The days passed in a blur, and she could feel her frustration escalate. She was writing a dissertation, not some trivial essay. The whole point was that she would contribute something new, not merely summarize a well-known controversy by repeating existing material. She tried to explain to Cecilie that it had taken her three days to read four pages, and Cecilie stared at her as though she had fallen from the sky. But it was true. Every word was alien, and every time she looked up one word, more terms followed and eventually she had looked up so many terms in so many books and followed so many references that she could no longer remember what she had initially struggled with. There was never a one-word explanation; every term described nature’s most intricate processes, whose terminology she had learned as an undergraduate, but she could barely remember it these days, so she was forced to look that up as well. After one month, her frustration had evolved into actual fear. Was she plain stupid? The bottom line was she grasped so little of the controversy—which clearly enraged both Tybjerg and Helland—that it was embarrassing.
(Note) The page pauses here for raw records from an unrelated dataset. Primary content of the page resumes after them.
-- ==== Sys2Proof/Machine/Session.lean ====
section
/-! DEFINITION. Sessions (R367 to R377, R385 to R392): rings and doorbells, fetch and dispatch, cancelling and resetting. -/
namespace Sys2Proof.Machine

-- functions (R368)

/-- A function is enabled (R368). -/
def State.fnEnabled (s : State) (f : Nat) : Bool := decide (f = 0) || (s.hub.vfEnable && decide (f ≤ s.hub.numVfs) && decide (f < 64))

/-- A row that names a session. -/
def sessRow (i : Nat) (s : State) (f : State → State) : Host.Outcome State Fault Refusal :=
  if i < 1024 then .next (if s.clocked then (f s).settle else s) else .fault .noSuchUnit

-- cancelling (R389, R390, R400)

/-- A RUN_STOP's codeword has not gone out on any lane: its message still waits on each (R400). -/
def State.stopUnsent (s : State) (g : Nat) (c : Word) : Bool :=
  (s.outLanes g).all fun l => (s.lane l).ctrl.contains (.stop false c)

/-- Withdraw the stop of a RUN_STOP, unless another one waits for the same cycle. -/
def State.dropStop (s : State) (g : Nat) (c : Word) : State :=
  let same := (s.hub.entries.filter fun e => decide (e.wait? = some (.runStop g c))).length
  if 1 < same then s
  else
    let s := s.updGroup g fun r =>
      { r with stops := r.stops.filter fun q => decide (q ≠ { cause := 2, cycle := c }), seenStops := r.seenStops.filter (· ≠ c) }
    forEach (s.outLanes g) (fun l t => t.updLane l fun v => { v with ctrl := v.ctrl.filter (· ≠ .stop false c) }) s

/-- Cancel a parked command (R390, R400): the state, and the outcome of R389. -/
def cancelParked (s : State) (e : Entry) (w : Wait) : State × Nat :=
  let end_ (t : State) : State × Nat := (t.finishEntry e errCancelled 0 0, 1)
  match w with
  | .runStart g => (s.disarm g, 1)
  | .runStop g c =>
    if (s.group g).joined && !s.stopUnsent g c then (s, 2) else end_ (s.dropStop g c)
  | .pauseRaise g t =>
    end_ (s.updGroup g fun r => { r with pauses := dropFirst (fun q => !q.raised && decide (q.pauseTime = t)) r.pauses })
  | .pauseRelease g =>
    end_ (s.updGroup g fun r => { r with pauses := r.pauses.map fun q => { q with again := none } })
  | .commit g _ =>
    let t := (end_ s).1
    (if t.commitWaits g fun _ => true then t else forEach (t.group g).parcels (fun p u => u.updParcel p fun v => { v with commitPend := false }) t, 1)
  | .arm g _ => end_ (s.updGroup g fun r => { r with traceArm := none, armWaits := false })
  | .survey g m =>
    match (s.group g).surveys.find? (·.named m) with
    | some q =>
      if q.taking then (s, 2)
      else end_ ((s.setSv ((s.group g).surveyed q) .idle).updGroup g fun r =>
        { r with surveys := r.surveys.filter fun x => decide (x ≠ q) })
    | none => (s, 2)
  | .join _ => end_ s
  | .pulse k => end_ (s.setTrigOut k { s.trigOutPin k with newTrain := none })
  | .domains _ | .drain _ => end_ s
  | .bank c _ n _ a id => (((s.dropAccess c id).finishEntry e errCancelled 0 (memResults n a)).pauseAfter c, 1)
  | _ => (s, 2)

/-- Cancel an entry (R389). -/
def cancelEntry (s : State) (e : Entry) : State × Nat :=
  match e.state with
  | .queued | .prefetched _ => (s.finishEntry e errCancelled 0 0, 0)
  | .executing _ c => cancelWork s e c
  | .parked w => cancelParked s e w
  | .ready _ => (s.finishEntry e errCancelled 0 0, 1)
  | .done _ => (s, 2)

/-- CMD_CANCEL (R389). A cancel that matches itself cannot be stopped. -/
def cmdCancelOwn (p : Packet) (s : State) : Ans :=
  let i := 16 * callerFn p + par p 20 1
  let tag := BitVec.ofNat 32 (par p 24 4)
  match s.hub.entries.find? fun e => decide (e.pkt.session = i) && decide (e.pkt.tag = tag) with
  | none => .reply okAlready 0 3 s
  | some e =>
    if e.waiting && decide (e.opcode = 1) && decide (e.pkt = p) then done s 2
    else let r := cancelEntry s e; done r.1 r.2

def cmdCancel (p : Packet) (s : State) : State :=
  command 0x0001 p s (parCheck p [(20, 1), (24, 4)] (decide (par p 20 1 < 16))) false (cmdCancelOwn p s)

def execCmdCancel (p : Packet) (s : State) : Host.Outcome State Fault Refusal := .next (cmdCancel p s)

def execSessionNop (p : Packet) (s : State) : Host.Outcome State Fault Refusal :=
  .next (command 0x0000 p s (parCheck p [] true) false (done s))

-- resetting (R369, R392)

/-- Cancel every command that a session has in flight. -/
def State.cancelAll (s : State) (i : Nat) : State :=
  (s.hub.entries.filter fun e => decide (e.pkt.session = i)).foldl (fun t e => (cancelEntry t e).1) s

/-- A session of a function is ENABLED. -/
def State.fnLive (s : State) (f : Nat) : Bool := (List.range 16).any fun k => decide ((s.sess (16 * f + k)).state = .enabled)

/-- A session is reset (R392): RESETTING, its commands cancelled, its locks orphaned; the group's parcels undergo R222 when it was the
last ENABLED one of its function. -/
def State.resetSession (s : State) (i : Nat) : State :=
  let st := (s.sess i).state
  if st = .disabled ∨ st = .resetting then s
  else
    let s := ((s.updSess i fun v => { v with state := .resetting }).cancelAll i).freeLocks true fun l => decide (l.session = i)
    if st = .enabled ∧ s.fnLive (i / 16) = false then s.surrender (i / 16) else s

/-- SESSION_RESET (R392). -/
def sessionResetOwn (p : Packet) (s : State) : Ans :=
  let i := 16 * callerFn p + par p 20 1
  let t := s.resetSession i
  if i = p.session then .silent t
  else if (t.sess i).state = .disabled then done t
  else .park (.sessReset i) t

def execSessionReset (p : Packet) (s : State) : Host.Outcome State Fault Refusal :=
  .next (command 0x0002 p s (parCheck p [(20, 1)] (decide (par p 20 1 < 16))) false (sessionResetOwn p s))

/-- Every session of a function is reset, and its parcels undergo R222 (R369). -/
def State.resetFunction (s : State) (f : Nat) : State :=
  (forEach (List.range 16) (fun k t => t.resetSession (16 * f + k)) s).surrender f

/-- FUNCTION_LEVEL_RESET: that of the physical function acts on all 64, and removes the others. -/
def execFunctionLevelReset (function : Nat) (s : State) : Host.Outcome State Fault Refusal :=
  if function = 0 then
    let t := forEach (List.range 64) (fun f t => t.resetFunction f) s
    .next (t.setHub { t.hub with vfEnable := false, numVfs := 0 }).settle
  else if function < 64 then .next (s.resetFunction function).settle
  else .fault .noSuchUnit

/-- VF_ENABLE_CHANGE (R369): every function that it removes is reset. -/
def vfEnableChange (s : State) (enable : Bool) (n : Nat) : State :=
  let t := s.setHub { s.hub with vfEnable := enable, numVfs := n }
  forEach ((List.range 64).filter fun f => s.fnEnabled f && !t.fnEnabled f) (fun f u => u.resetFunction f) t

def execVfEnableChange (enable : Bool) (numVfs : Nat) (s : State) : Host.Outcome State Fault Refusal :=
  if numVfs < 64 then .next (vfEnableChange s enable numVfs).settle else .fault .noSuchUnit

-- rings and doorbells (R372 to R377)

/-- A tail that moves on over fetched entries only (R375). -/
def tailOk (v : Session) (t : Nat) : Bool :=
  let n := 2 ^ v.sqLog
  decide (t < n) && decide ((v.sqTail + n - v.sqHead) % n ≤ (t + n - v.sqHead) % n)

/-- SQ_TAIL. -/
def sqTail (s : State) (i : Nat) (value : Word) : State :=
  let v := s.sess i
  let t := bitsOf value.toNat 0 12
  if v.state ≠ .enabled then s
  else if tailOk v t then s.setSess i { v with sqTail := t } else s.sessionError i 2

def execSqTail (session : Nat) (value : BitVec 64) (s : State) : Host.Outcome State Fault Refusal :=
  sessRow session s fun t => sqTail t session value

/-- A head on the path from the old head to cq_tail (R376). -/
def headOk (v : Session) (h : Nat) : Bool :=
  let n := 2 ^ v.cqLog
  decide (h < n) && decide ((h + n - v.cqHead) % n ≤ (v.cqTail + n - v.cqHead) % n)

/-- CQ_HEAD: replies that waited for room are released. -/
def cqHead (s : State) (i : Nat) (value : Word) : State :=
  let v := s.sess i
  let h := bitsOf value.toNat 0 13
  if v.ringed = false then s
  else if headOk v h then s.setSess i { v with cqHead := h }
  else s.sessionError i 2

def execCqHead (session : Nat) (value : BitVec 64) (s : State) : Host.Outcome State Fault Refusal :=
  sessRow session s fun t => cqHead t session value

/-- The configuration checks of R373. -/
def Session.configOk (v : Session) : Bool :=
  decide (v.sqBase ≠ 0) && decide (v.cqBase ≠ 0) && decide (4 ≤ v.sqLog) && decide (v.sqLog ≤ 12) && decide (v.sqLog ≤ v.cqLog)
    && decide (v.cqLog ≤ 13) && (!v.wbEn || decide (v.wbAddr ≠ 0))

/-- A write of SESS_CTL (R372, R373, R392): its fields, then a reset, or the enabling of a DISABLED session. -/
def State.writeCtl (s : State) (i : Nat) (value : Word) : State :=
  let x := value.toNat
  let s := s.updSess i fun v =>
    { v with prio := if 16 ≤ i ∧ bitsOf x 2 2 = 0 then 1 else bitsOf x 2 2
             vector := bitsOf x 4 5, coalCnt := bitsOf x 9 8, coalUs := bitsOf x 17 11, wbEn := bitOf x 28 }
  let v := s.sess i
  if bitOf x 1 || !bitOf x 0 then (s.updSess i fun v => { v with enable := v.enable && bitOf x 0 }).resetSession i
  else if v.state ≠ .disabled then s
  else if v.configOk && s.fnEnabled (i / 16) then
    s.setSess i { v with enable := true, state := .enabled, sqHead := 0, sqTail := 0, cqHead := 0, cqTail := 0, errCause := 0, unsig := 0 }
  else s.setSess i { v with enable := false, errCause := 1 }

def execSessCtlEnable (session : Nat) (value : BitVec 64) (s : State) : Host.Outcome State Fault Refusal :=
  sessRow session s fun t => t.writeCtl session value

def execSessCtlReset (session : Nat) (value : BitVec 64) (s : State) : Host.Outcome State Fault Refusal :=
  sessRow session s fun t => t.writeCtl session value

/-- The interrupts of a function that were pending and are not masked any more go out (R377). -/
def State.unmask (s : State) (f : Nat) : State :=
  forEach (List.range 32) (fun v t =>
    if bitOf (t.msixPending f) v && !bitOf (t.msixWord f (2 * v + 1)).toNat 32 then
      (t.setMsixPending f (t.msixPending f - 2 ^ v)).irq f v
    else t) s

/-- Offset `o` of a session block is written (R372). -/
def writeSess (s : State) (i o : Nat) (value : Word) : State :=
  let x := value.toNat
  let idle (f : Session → Session) : State := if (s.sess i).state = .disabled then s.updSess i f else s
  match o with
  | 0x00 => idle fun v => { v with sqBase := BitVec.ofNat 64 (x / 4096 * 4096) }
  | 0x08 => idle fun v => { v with cqBase := BitVec.ofNat 64 (x / 4096 * 4096) }
  | 0x10 => idle fun v => { v with sqLog := bitsOf x 0 4, cqLog := bitsOf x 4 4 }
  | 0x18 => idle fun v => { v with wbAddr := BitVec.ofNat 64 (x / 8 * 8) }
  | 0x20 => s.writeCtl i value
  | 0x28 => sqTail s i value
  | 0x30 => cqHead s i value
  | _ => s

/-- A half of a quadword of the MSI-X table. -/
def halfWord (old : Word) (upper : Bool) (value : Word) : Word :=
  let h := bitsOf value.toNat 0 32
  BitVec.ofNat 64 (if upper then bitsOf old.toNat 0 32 + h * 2 ^ 32 else h + bitsOf old.toNat 32 32 * 2 ^ 32)

/-- BAR0_REGISTER_WRITE (R370) of 8 bytes, or of 4 in the MSI-X table: a write to an offset that is not listed is ignored, and so is one of
another width (DESIGN CHOICE 104). -/
def bar0Write (s : State) (f o size : Nat) (value : Word) : State :=
  let q := (o - 0x8000) / 8
  if size = 8 ∧ 0x1000 ≤ o ∧ o < 0x2000 ∧ o % 8 = 0 then writeSess s (16 * f + (o - 0x1000) / 256) (o % 256) value
  else if size = 8 ∧ 0x8000 ≤ o ∧ o < 0x8200 ∧ o % 8 = 0 then (s.setMsixWord f q value).unmask f
  else if size = 4 ∧ 0x8000 ≤ o ∧ o < 0x8200 ∧ o % 4 = 0 then (s.setMsixWord f q (halfWord (s.msixWord f q) (o % 8 = 4) value)).unmask f
  else s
In a fit of despair she started reading Freeman’s book The Birds from start to finish. Dr. Tybjerg had mentioned it several times and dryly remarked that when Anna was capable of pulling it apart, she would be ready to defend her dissertation. Anna had had the book lying on her desk for weeks. Every day when she left, she put it in her bag, intending to read it, and every night she managed seven lines before falling asleep. Time to bite the bullet now. Suddenly spurred on by the promise that everything would fall into place once she had read it, she immersed herself in the book.